Pomorskie zespoły kończą rok w odmiennych humorach. Bezbarwna Arka rozbita przez Czarnych

(fot. Czarni To Wy)

Grupa Sierleccy Czarni Słupsk pewnie pokonali w Gdyni KGŻ Arkę 84:67. W ostatnim meczu w tym roku obu zespołów nie było wątpliwości – w Polsat Plus Arenie Gdynia to goście dyktowali warunki, a miejscowi odpowiadali skutecznie tylko w pierwszej kwarcie.

– Litewski łącznik dojechał? – pytał Michała Michalaka w pomeczowym, telewizyjnym wywiadzie w Polsacie Sport współkomentujący mecz Tomasz Jankowski. Mimo dziwacznej techniki rzutowej Donatas Sabeckis wydaje się dawać Czarnym to, czego brakowało w tym sezonie, przy okazji uwalniając potencjał pozostałych graczy. Wprawdzie litewski rozgrywający trafił tylko dwa z dziewięciu rzutów z gry, ale też pokazał, że zostawiania go bez obrony za linią rzutów trzypunktowych może się zemścić. Trafił dwa razy, ale też wprowadził spokój, przegląd boiska i konsekwentne akcje otwierające możliwości rzutowe kolegów z zespołu.

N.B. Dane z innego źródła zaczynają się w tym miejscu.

-- ==== Sys2Proof/Machine/Lighthouse.lean ====
section
/-! DEFINITION. The lighthouse (spec/13_continuity.md R326 to R328): beacons, the modules watched, misses and suspicion. -/

namespace Sys2Proof.Machine

/-! ## The beacon (R326) -/

/-- Free memory spares of the module. -/
def Body.freeSpares (b : Body) : Nat := (List.range 8).foldl (fun n k => n + b.rd (R.M.STATUS.SPARES_FREE k)) 0

/-- A part of `CT.WEAR_p` stands at or above THRESH. -/
def Body.wornOut (b : Body) : Bool :=
  let th := b.rd R.CT.WEAR_CTRL.THRESH
  th != 0 && (List.range 1172).any (fun p => decide (th ≤ b.rd (R.CT.WEAR.SCORE p)))

/-- The health bits of the beacon. -/
def Body.health (b : Body) : Nat :=
  let bits_ : List Bool :=
    [ b.rd R.CT.TILE_RETIRED.RETIRED != 0,
      (List.range 8).any (fun k => decide (b.rd (R.M.STATUS.SPARES_FREE k) < 2)),
      (List.range 6).any (fun p => (b.portUp p false).isEmpty != (b.portUp p true).isEmpty),
      (match b.cont.pvAt with | some t => decide (b.ns 2 ≤ t + 10 ^ 9) | none => false),
      b.on R.CT.STATUS.CAPTURE_VALID &&
        (match b.cont.cap with | some c => decide (c.rep.at_ + 10 ^ 7 < b.ns 0) | none => false),
      b.on R.CT.STATUS.SELF_FENCE,
      (match b.cont.fullResetAt with | some t => decide (b.ns 2 ≤ t + 60 * 10 ^ 9) | none => false),
      b.wornOut ]
  (List.range 8).foldl (fun n i => n + b2n (bits_[i]?.getD false) * 2 ^ i) 0

/-- The 32 bytes of a beacon sent now. -/
def Body.beacon (b : Body) : Bytes :=
  leBytes 4 b.place ++ leBytes 4 b.cont.beaconSeq ++ leBytes 4 (b.rd R.MG.DSP_EPOCHS.MAP_EPOCH) ++ leBytes 2 b.health
    ++ leBytes 1 b.cont.highest ++ leBytes 1 (b.rd R.CT.STATUS.SIDINGS_FREE) ++ leBytes 1 b.freeSpares ++ zeros 3
    ++ leBytes 12 (b.stamp 0 iCT)

/-- A beacon has been sent: the sequence rises and the highest level starts anew. -/
def Body.beaconSent (b : Body) : Body :=
  ({ b with cont := { b.cont with beaconSeq := (b.cont.beaconSeq + 1) % 2 ^ 32, highest := 0 } } : Body).sampled iCT

/-! ## Watched modules (R327) -/

/-- The producers of this module's seal-graph edges. -/
def Body.producers (b : Body) : List Nat :=
  match b.job.active with
  | none => []
  | some im => distinct ((im.edges.filter (fun e => e.consumer == b.place && e.producer != b.place)).map (·.producer))

/-- A module not watched before. -/
def Watched.new (place : Nat) : Watched :=
  { place := place, misses := 0, suspected := false, bySeal := false, byNeighbour := false, voids := 0, heard := false,
    lastSuspect := none, missesSince := 0 }

/-- The state of a watched module as `CT.LH_STATE_w` shows it. -/
def Watched.word (w : Watched) : Nat :=
  w.place + min w.misses 255 * 2 ^ 32 + b2n w.suspected * 2 ^ 40 + b2n w.bySeal * 2 ^ 41 + b2n w.byNeighbour * 2 ^ 42
    + min w.voids 255 * 2 ^ 48

/-- The registers show the first 128 watched modules in ascending place address. -/
def Body.showWatched (b : Body) : Body :=
  forEach (List.range 128) (fun i c =>
    c.setReg (R.CT.LH_STATE.PLACE i).key ((b.cont.watched[i]?.map Watched.word).getD 0)) b

/-- The watched modules follow the seal graph and the map. -/
def Body.syncWatched (b : Body) : Body :=
  let ps := b.producers
  let ns := b.neighbours.map (·.2)
  let l := (sortNat (distinct (ps ++ ns))).map (fun p =>
    let w := (b.cont.watched.find? (fun w => w.place == p)).getD (Watched.new p)
    { w with bySeal := ps.contains p, byNeighbour := ns.contains p })
  ({ b with cont := { b.cont with watched := l } } : Body).showWatched

/-- A change of one watched module's state. -/
def Body.onWatched (b : Body) (place : Nat) (f : Watched → Watched) : Body :=
  ({ b with cont := { b.cont with watched := b.cont.watched.map (fun w => if w.place = place then f w else w) } } : Body).showWatched

/-- The state of a watched module. -/
def Body.watchedAt (b : Body) (place : Nat) : Option Watched := b.cont.watched.find? (fun w => w.place == place)

/-- A message to every roster member; a copy for this module itself waits to be served. -/
def Body.toRoster (b : Body) (type : Nat) (body : Bytes) : Body :=
  forEach b.roster (fun p c =>
    if p = b.place then { c with fab := { c.fab with inbox := c.fab.inbox ++ [(p, 7, c.msgPayload type body)] } }
    else c.sendMsg p type body) b

/-- A message to the chief (R291); this module's own copy waits to be served; before a chief is known none is sent. -/
def Body.toChief (b : Body) (type : Nat) (body : Bytes) : Body :=
  if b.disp.chief = 0 then b
  else if b.disp.chief = b.place then
    { b with fab := { b.fab with inbox := b.fab.inbox ++ [(b.place, 7, b.msgPayload type body)] } }
  else b.sendMsg b.disp.chief type body

/-- SUSPECT (R291): the subject, the reason and the number of periods affected. -/
def Body.sendSuspect (b : Body) (subject reason periods : Nat) : Body :=
  b.toRoster 0x1C (leBytes 4 subject ++ leBytes 1 reason ++ zeros 3 ++ leBytes 4 periods)

/-- The vote window in ns. -/
def Body.voteWindow (b : Body) : Nat := b.rd R.MG.DSP_VOTE_CTRL.WINDOW * 10 ^ 6

/-- A miss of a watched module (R327, R328). -/
def Body.missed (b : Body) (place : Nat) : Body :=
  let b := b.syncWatched
  let lim := b.rd R.CT.LH_CTRL.MISS_LIMIT
  match b.watchedAt place with
  | none => b
  | some w0 =>
    let w := { w0 with misses := min (w0.misses + 1) 255, missesSince := w0.missesSince + 1 }
    let b1 := b.onWatched place (fun _ => w)
    if !w.suspected && lim ≤ w.misses then
      ((b1.onWatched place (fun _ => { w with suspected := true, missesSince := 0, lastSuspect := some (b.ns 0) })).raiseN
        iCT 5).sendSuspect place 1 0
    else if w.suspected && lim ≤ w.missesSince
        && (match w.lastSuspect with | some t => decide (t + b.voteWindow ≤ b.ns 0) | none => true) then
      (b1.onWatched place (fun _ => { w with missesSince := 0, lastSuspect := some (b.ns 0) })).sendSuspect place 1 0
    else b1

/-- A seal or a beacon of a watched module has been heard: its count is 0; a beacon ends a suspicion (R328). -/
def Body.heardFrom (b : Body) (place : Nat) (beacon : Bool) : Body :=
  let b := b.syncWatched
  match b.watchedAt place with
  | none => b
  | some w =>
    let b1 := b.onWatched place (fun w =>
      { w with misses := 0, missesSince := 0, heard := w.heard || beacon, suspected := w.suspected && !beacon })
    if w.suspected && beacon then b1.event 0xA441 iCT (leBytes 4 place) else b1

/-- A seal of a producer was good, or void or late (R328): at VOID_REPORT consecutive ones the roster hears of it, with
their number, which is exact although the register shows 255 at most. -/
def Body.sealHeard (b : Body) (place : Nat) (bad : Bool) : Body :=
  let lim := b.rd R.CT.LH_CTRL.VOID_REPORT
  match b.watchedAt place with
  | none => b
  | some w =>
    let v := if bad then w.voids + 1 else 0
    let b1 := b.onWatched place (fun w => { w with voids := v })
    if bad && !w.suspected && lim != 0 && v % lim == 0 then b1.sendSuspect place 2 v else b1

/-! ## The commands -/

/-- `BEACON_SEND` (R327): a standalone beacon to each torus neighbour that is present and unfenced. -/
def beaconSend (b : Body) : Body :=
  if !b.inService iCT then b
  else
    forEach (distinct (b.neighbours.map (·.2))) (fun p c =>
      match c.firstJunction with
      | some k => (c.sendPacket k (c.plainPacket p 0 4 0 (c.rd (R.J.SLICE.EPOCH 3 0)) c.beacon)).beaconSent
      | none => c) b

/-- `BEACON` (R327, R328): a beacon of `source` has been accepted. -/
def beaconReceive (source : Nat) (pl : Bytes) (b : Body) : Body :=
  if !b.inService iCT then b else (b.served source 4 pl).heardFrom source true

/-- `BEACON_WINDOW` (R327, R328): an INTERVAL window ends; a watched neighbour that sent no beacon in it has missed one. -/
def beaconWindow (b : Body) : Body :=
  if !b.inService iCT then b
  else
    let b := b.syncWatched
    let b1 := forEach (b.cont.watched.filter (fun w => w.byNeighbour && !w.heard)) (fun w c => c.missed w.place) b
    { b1 with cont := { b1.cont with watched := b1.cont.watched.map (fun w => { w with heard := false }) } }

/-! ## The meanings -/

def execBeaconSend (s : State) := run beaconSend s
def execBeacon (source : BitVec 32) (pl : Bytes) (s : State) := run (beaconReceive source.toNat pl) s
def execBeaconWindow (s : State) := run beaconWindow s

end Sys2Proof.Machine
end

Dużo spokojniej i pewniej grał Mike Caffey, do bólu egzekwujący rzuty, które po prostu trafiał, w tym meczu zdobywając 20 punktów. Lepiej i dużo korzystniej dla zespołu grali Michał Michalak i MaCio Tigue, czy Benas Griciunas. Sabeckis dał Czarnym solidność i odciążył graczy obwodowych i to działało. Trzeci mecz z rzędu słupszczanie wygrali w dobrym stylu. Do skuteczności musi wrócić Verners Kohs, który spadł ze średnią zdobywanych punktów poniżej 10, ale po prostu nie oddawał rzutów. Być może przez rozszerzoną rotację brakuje dla Łotysza sposobności do zdobywania punktów.

Poza pierwszą kwartą Czarni po prostu zespołową grą i dobrą obroną pokazali młodemu zespołowi Arki Gdynia miejsce w szeregu. Bez Andrzeja Pluty i Stefana Kenicia trudno było zespołowi Wojciecha Bychawskiego myśleć o zwycięstwie. Czarni dobrze wyłączyli Bryce’a Alforda, który zdobył tylko 8 punktów, trafiając trzy z dziesięciu rzutów z gry.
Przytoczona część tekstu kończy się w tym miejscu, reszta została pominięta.